Work order
From the listing below, copy only the lines from the line that contains "-- ==== Sys2Proof/Laws/Field.lean" to the line that contains "assumption), Nat.mod_eq_of_lt (by omega)]", counting those two lines as part of the copy.

Records supplied
-------
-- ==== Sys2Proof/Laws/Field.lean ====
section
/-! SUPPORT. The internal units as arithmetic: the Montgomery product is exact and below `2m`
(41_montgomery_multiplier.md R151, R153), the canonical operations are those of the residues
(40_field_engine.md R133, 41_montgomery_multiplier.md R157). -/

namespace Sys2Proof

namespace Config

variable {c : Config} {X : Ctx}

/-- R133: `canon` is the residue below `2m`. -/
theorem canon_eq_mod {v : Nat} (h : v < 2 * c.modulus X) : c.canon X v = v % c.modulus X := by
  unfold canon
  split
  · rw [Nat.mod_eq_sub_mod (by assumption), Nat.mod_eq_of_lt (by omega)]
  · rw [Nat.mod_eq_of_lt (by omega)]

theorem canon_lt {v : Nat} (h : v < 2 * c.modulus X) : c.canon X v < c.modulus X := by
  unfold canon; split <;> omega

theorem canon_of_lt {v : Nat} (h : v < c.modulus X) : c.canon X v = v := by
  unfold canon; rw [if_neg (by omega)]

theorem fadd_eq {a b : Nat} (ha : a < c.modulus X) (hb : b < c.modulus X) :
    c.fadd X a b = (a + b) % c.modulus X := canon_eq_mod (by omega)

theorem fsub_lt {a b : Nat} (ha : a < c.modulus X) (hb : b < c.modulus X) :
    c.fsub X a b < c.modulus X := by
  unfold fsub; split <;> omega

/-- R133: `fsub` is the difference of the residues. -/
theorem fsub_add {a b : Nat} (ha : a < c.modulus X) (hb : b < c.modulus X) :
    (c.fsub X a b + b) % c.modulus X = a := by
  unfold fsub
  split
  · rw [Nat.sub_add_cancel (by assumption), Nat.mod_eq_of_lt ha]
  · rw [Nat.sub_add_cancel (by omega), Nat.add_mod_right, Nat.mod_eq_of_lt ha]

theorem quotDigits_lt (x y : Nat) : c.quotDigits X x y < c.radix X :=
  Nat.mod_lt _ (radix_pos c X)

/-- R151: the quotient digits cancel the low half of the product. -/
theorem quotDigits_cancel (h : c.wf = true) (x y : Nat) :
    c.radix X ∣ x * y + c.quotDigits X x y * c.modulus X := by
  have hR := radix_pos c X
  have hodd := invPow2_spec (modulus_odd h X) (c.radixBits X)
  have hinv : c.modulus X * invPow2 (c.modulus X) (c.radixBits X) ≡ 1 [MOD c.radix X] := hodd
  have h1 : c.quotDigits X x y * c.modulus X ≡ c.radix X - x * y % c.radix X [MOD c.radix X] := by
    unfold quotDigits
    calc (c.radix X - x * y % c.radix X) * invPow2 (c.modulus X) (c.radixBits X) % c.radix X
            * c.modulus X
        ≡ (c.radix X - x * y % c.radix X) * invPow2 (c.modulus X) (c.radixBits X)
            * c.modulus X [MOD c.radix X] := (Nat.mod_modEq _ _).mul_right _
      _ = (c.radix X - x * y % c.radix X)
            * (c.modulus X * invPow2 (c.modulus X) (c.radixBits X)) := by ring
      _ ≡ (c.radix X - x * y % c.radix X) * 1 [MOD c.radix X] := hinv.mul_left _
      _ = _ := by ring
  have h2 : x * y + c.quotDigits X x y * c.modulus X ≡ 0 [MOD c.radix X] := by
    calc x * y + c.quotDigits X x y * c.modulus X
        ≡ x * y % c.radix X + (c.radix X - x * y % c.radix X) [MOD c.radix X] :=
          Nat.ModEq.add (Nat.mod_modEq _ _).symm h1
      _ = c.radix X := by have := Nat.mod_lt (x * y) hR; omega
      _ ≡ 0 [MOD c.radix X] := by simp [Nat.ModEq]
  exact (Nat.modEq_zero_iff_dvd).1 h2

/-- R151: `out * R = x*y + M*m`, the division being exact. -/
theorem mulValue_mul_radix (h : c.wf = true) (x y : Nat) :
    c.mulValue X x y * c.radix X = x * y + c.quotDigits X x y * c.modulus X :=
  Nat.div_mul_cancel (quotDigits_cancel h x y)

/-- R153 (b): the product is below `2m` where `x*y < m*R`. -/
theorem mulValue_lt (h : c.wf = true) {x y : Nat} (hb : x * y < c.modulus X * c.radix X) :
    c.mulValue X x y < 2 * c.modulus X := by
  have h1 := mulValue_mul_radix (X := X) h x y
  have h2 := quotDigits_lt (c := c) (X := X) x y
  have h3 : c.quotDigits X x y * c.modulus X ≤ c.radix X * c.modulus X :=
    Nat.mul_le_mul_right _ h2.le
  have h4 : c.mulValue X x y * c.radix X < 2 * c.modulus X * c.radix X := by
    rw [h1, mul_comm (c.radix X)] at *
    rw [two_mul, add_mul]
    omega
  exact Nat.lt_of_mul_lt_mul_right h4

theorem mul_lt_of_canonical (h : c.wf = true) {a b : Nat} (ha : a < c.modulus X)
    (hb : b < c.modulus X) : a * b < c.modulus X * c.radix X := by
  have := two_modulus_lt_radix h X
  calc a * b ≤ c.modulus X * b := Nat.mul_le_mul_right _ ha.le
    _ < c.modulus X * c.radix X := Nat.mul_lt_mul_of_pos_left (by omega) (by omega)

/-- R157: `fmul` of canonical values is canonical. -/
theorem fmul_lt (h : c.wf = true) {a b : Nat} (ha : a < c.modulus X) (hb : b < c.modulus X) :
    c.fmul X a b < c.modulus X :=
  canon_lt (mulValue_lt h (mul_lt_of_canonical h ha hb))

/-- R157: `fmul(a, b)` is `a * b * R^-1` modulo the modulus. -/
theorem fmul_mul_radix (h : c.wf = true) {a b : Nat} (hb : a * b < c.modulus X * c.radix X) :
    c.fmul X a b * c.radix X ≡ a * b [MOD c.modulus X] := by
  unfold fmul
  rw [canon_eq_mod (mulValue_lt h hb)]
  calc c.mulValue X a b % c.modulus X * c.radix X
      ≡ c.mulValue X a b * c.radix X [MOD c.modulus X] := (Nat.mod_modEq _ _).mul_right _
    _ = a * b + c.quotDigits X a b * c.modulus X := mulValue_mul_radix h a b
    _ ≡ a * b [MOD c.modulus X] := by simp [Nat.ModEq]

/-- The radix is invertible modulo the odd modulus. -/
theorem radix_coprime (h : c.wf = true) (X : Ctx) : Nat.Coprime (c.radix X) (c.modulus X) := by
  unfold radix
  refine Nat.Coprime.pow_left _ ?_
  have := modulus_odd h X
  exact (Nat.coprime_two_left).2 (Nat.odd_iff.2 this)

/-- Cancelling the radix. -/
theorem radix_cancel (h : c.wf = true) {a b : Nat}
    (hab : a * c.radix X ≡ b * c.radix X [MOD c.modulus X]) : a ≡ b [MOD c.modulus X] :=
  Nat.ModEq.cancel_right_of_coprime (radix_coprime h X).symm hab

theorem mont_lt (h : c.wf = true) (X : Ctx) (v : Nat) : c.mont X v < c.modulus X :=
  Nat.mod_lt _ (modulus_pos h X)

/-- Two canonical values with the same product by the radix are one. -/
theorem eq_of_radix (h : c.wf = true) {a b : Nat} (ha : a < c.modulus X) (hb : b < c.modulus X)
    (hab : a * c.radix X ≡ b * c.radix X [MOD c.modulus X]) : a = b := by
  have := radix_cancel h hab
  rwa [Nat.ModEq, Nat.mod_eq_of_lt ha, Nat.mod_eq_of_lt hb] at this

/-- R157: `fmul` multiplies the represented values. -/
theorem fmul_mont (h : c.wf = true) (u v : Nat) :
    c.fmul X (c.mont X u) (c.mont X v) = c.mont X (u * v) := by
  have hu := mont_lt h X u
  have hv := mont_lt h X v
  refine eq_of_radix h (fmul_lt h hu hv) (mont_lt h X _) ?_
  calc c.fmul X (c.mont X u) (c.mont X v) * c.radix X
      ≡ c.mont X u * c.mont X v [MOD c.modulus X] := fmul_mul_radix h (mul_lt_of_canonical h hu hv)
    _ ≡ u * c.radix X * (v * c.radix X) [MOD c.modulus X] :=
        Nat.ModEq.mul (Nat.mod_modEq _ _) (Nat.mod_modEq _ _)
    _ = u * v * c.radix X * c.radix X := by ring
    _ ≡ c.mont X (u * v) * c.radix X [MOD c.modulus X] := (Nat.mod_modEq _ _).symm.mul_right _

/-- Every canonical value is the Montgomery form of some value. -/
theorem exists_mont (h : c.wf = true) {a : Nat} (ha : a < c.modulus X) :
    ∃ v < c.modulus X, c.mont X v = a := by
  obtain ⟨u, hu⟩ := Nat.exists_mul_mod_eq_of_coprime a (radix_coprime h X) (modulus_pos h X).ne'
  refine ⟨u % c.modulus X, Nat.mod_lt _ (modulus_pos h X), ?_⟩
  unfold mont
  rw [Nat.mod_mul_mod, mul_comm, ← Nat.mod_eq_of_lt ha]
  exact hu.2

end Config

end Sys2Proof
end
-------
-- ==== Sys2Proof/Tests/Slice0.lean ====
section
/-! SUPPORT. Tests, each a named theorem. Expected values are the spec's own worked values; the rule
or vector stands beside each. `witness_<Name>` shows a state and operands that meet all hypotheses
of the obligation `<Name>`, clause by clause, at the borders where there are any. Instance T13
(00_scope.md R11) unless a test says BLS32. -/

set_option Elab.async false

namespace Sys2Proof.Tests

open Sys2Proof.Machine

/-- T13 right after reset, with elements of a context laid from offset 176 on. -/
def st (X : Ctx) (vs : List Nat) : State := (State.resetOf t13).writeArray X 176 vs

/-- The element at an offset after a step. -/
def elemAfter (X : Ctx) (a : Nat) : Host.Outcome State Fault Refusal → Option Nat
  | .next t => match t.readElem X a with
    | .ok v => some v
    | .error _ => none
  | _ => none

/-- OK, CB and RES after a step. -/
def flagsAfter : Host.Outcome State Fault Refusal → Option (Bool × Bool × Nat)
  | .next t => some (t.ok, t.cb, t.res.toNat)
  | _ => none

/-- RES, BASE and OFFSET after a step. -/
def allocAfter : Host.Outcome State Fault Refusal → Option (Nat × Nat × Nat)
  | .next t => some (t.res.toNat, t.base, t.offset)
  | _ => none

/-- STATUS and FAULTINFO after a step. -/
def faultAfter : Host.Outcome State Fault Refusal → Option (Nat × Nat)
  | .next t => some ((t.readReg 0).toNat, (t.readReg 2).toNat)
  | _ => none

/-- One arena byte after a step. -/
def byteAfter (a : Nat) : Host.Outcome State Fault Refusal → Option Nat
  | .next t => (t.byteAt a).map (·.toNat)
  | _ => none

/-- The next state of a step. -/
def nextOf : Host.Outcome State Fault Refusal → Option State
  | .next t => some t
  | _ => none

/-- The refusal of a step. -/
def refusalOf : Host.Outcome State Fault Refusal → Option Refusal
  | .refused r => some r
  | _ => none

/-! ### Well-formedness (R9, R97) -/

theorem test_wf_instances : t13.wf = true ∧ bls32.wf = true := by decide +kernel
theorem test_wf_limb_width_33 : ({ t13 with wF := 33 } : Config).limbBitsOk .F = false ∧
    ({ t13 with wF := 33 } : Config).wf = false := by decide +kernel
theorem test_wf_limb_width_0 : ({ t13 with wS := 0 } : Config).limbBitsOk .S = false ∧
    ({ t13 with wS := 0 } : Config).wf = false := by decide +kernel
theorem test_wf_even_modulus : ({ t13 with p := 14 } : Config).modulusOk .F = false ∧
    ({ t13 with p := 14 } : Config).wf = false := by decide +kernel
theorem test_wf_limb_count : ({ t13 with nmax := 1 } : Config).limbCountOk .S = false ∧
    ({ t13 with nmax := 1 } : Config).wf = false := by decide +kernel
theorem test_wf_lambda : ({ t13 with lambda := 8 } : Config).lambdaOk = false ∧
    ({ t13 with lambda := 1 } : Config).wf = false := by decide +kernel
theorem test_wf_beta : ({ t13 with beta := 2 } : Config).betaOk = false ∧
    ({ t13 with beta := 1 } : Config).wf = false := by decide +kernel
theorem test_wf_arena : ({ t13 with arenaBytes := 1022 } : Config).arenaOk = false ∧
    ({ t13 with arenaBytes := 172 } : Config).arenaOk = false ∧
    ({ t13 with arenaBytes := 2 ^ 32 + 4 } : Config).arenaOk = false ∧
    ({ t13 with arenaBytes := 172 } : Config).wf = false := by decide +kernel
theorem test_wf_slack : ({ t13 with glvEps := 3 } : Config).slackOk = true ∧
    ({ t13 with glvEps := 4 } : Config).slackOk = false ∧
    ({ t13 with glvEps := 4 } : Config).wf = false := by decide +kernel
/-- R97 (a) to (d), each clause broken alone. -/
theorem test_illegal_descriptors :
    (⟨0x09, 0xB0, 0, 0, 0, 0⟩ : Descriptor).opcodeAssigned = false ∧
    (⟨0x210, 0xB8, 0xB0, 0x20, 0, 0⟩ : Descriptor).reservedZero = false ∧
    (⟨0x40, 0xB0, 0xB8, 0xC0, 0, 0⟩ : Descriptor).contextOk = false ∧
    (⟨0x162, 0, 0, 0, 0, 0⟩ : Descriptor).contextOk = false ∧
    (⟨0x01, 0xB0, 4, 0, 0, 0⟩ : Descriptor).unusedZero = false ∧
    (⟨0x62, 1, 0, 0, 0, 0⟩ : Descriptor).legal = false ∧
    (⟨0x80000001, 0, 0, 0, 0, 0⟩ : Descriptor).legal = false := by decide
-------
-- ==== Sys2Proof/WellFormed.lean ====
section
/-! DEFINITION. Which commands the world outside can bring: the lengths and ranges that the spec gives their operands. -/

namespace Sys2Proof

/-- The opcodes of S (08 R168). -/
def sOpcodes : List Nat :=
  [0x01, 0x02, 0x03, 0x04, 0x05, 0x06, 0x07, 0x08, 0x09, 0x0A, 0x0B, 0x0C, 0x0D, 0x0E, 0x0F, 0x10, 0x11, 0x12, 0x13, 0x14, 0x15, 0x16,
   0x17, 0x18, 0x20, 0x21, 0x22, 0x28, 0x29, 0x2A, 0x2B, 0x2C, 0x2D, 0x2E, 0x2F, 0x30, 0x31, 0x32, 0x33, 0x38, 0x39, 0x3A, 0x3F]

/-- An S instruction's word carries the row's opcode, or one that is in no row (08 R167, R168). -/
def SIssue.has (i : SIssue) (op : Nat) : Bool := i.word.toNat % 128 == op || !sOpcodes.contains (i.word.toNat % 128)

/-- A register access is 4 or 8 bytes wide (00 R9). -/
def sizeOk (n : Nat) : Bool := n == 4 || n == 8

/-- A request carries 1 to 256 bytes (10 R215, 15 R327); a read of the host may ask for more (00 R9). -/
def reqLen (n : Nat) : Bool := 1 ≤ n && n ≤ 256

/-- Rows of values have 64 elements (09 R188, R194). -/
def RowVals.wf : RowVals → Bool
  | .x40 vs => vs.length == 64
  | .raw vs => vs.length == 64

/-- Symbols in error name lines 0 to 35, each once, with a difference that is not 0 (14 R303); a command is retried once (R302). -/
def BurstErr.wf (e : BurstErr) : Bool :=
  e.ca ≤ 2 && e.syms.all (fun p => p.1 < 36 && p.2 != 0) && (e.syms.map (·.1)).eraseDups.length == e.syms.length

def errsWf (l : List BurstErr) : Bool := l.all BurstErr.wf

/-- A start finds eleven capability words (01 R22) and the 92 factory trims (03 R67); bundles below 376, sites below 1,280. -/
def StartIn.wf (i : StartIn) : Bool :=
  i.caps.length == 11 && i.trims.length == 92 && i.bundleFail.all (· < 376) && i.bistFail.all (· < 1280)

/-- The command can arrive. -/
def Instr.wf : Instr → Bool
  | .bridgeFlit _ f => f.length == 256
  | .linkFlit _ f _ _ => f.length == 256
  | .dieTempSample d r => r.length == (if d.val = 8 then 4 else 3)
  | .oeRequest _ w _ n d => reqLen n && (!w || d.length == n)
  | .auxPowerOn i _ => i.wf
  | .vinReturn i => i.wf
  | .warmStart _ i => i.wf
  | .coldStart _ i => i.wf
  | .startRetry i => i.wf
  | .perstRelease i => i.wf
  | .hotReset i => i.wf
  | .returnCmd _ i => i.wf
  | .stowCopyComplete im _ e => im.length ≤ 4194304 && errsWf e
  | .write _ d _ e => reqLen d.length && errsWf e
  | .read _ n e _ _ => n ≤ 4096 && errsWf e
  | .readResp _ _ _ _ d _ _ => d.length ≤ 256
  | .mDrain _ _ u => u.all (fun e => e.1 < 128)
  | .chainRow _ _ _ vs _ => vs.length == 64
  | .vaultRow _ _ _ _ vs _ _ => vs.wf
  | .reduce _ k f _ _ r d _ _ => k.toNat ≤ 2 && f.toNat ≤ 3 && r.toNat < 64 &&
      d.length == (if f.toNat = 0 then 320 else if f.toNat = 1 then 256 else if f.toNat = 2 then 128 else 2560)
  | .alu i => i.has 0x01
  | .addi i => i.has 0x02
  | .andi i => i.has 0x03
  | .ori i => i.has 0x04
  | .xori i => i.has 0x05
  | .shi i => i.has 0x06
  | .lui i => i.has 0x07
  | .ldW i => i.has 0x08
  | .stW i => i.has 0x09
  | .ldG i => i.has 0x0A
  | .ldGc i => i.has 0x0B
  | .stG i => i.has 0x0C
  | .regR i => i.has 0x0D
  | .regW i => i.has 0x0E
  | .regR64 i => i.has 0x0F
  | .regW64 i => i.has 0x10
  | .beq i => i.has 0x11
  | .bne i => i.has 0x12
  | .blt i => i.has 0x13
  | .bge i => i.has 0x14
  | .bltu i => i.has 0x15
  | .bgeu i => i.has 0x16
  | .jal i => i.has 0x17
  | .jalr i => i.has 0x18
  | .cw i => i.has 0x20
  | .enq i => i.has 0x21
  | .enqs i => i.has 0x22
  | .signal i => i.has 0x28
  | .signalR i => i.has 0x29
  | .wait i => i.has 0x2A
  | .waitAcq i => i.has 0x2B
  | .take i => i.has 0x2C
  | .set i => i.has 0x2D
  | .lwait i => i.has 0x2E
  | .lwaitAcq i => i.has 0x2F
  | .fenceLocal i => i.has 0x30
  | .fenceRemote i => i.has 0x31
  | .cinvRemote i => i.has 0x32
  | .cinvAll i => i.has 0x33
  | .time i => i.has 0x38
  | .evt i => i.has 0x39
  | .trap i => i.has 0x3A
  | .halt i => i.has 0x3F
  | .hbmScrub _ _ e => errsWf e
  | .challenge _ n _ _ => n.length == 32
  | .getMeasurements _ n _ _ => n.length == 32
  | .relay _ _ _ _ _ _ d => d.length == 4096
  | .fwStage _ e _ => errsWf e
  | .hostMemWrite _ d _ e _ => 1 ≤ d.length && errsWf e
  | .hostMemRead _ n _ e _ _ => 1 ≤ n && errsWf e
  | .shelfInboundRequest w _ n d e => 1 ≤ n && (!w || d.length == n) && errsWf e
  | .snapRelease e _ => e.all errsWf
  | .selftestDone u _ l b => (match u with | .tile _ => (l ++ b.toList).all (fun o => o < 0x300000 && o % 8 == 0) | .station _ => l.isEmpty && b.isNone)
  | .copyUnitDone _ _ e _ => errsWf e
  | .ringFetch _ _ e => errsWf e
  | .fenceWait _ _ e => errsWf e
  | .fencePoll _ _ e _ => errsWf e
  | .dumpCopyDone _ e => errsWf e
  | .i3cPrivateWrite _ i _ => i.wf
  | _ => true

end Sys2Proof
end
-------
Exercise solution
-- ==== Sys2Proof/Laws/Field.lean ====
section
/-! SUPPORT. The internal units as arithmetic: the Montgomery product is exact and below `2m`
(41_montgomery_multiplier.md R151, R153), the canonical operations are those of the residues
(40_field_engine.md R133, 41_montgomery_multiplier.md R157). -/

namespace Sys2Proof

namespace Config

variable {c : Config} {X : Ctx}

/-- R133: `canon` is the residue below `2m`. -/
theorem canon_eq_mod {v : Nat} (h : v < 2 * c.modulus X) : c.canon X v = v % c.modulus X := by
  unfold canon
  split
  · rw [Nat.mod_eq_sub_mod (by assumption), Nat.mod_eq_of_lt (by omega)]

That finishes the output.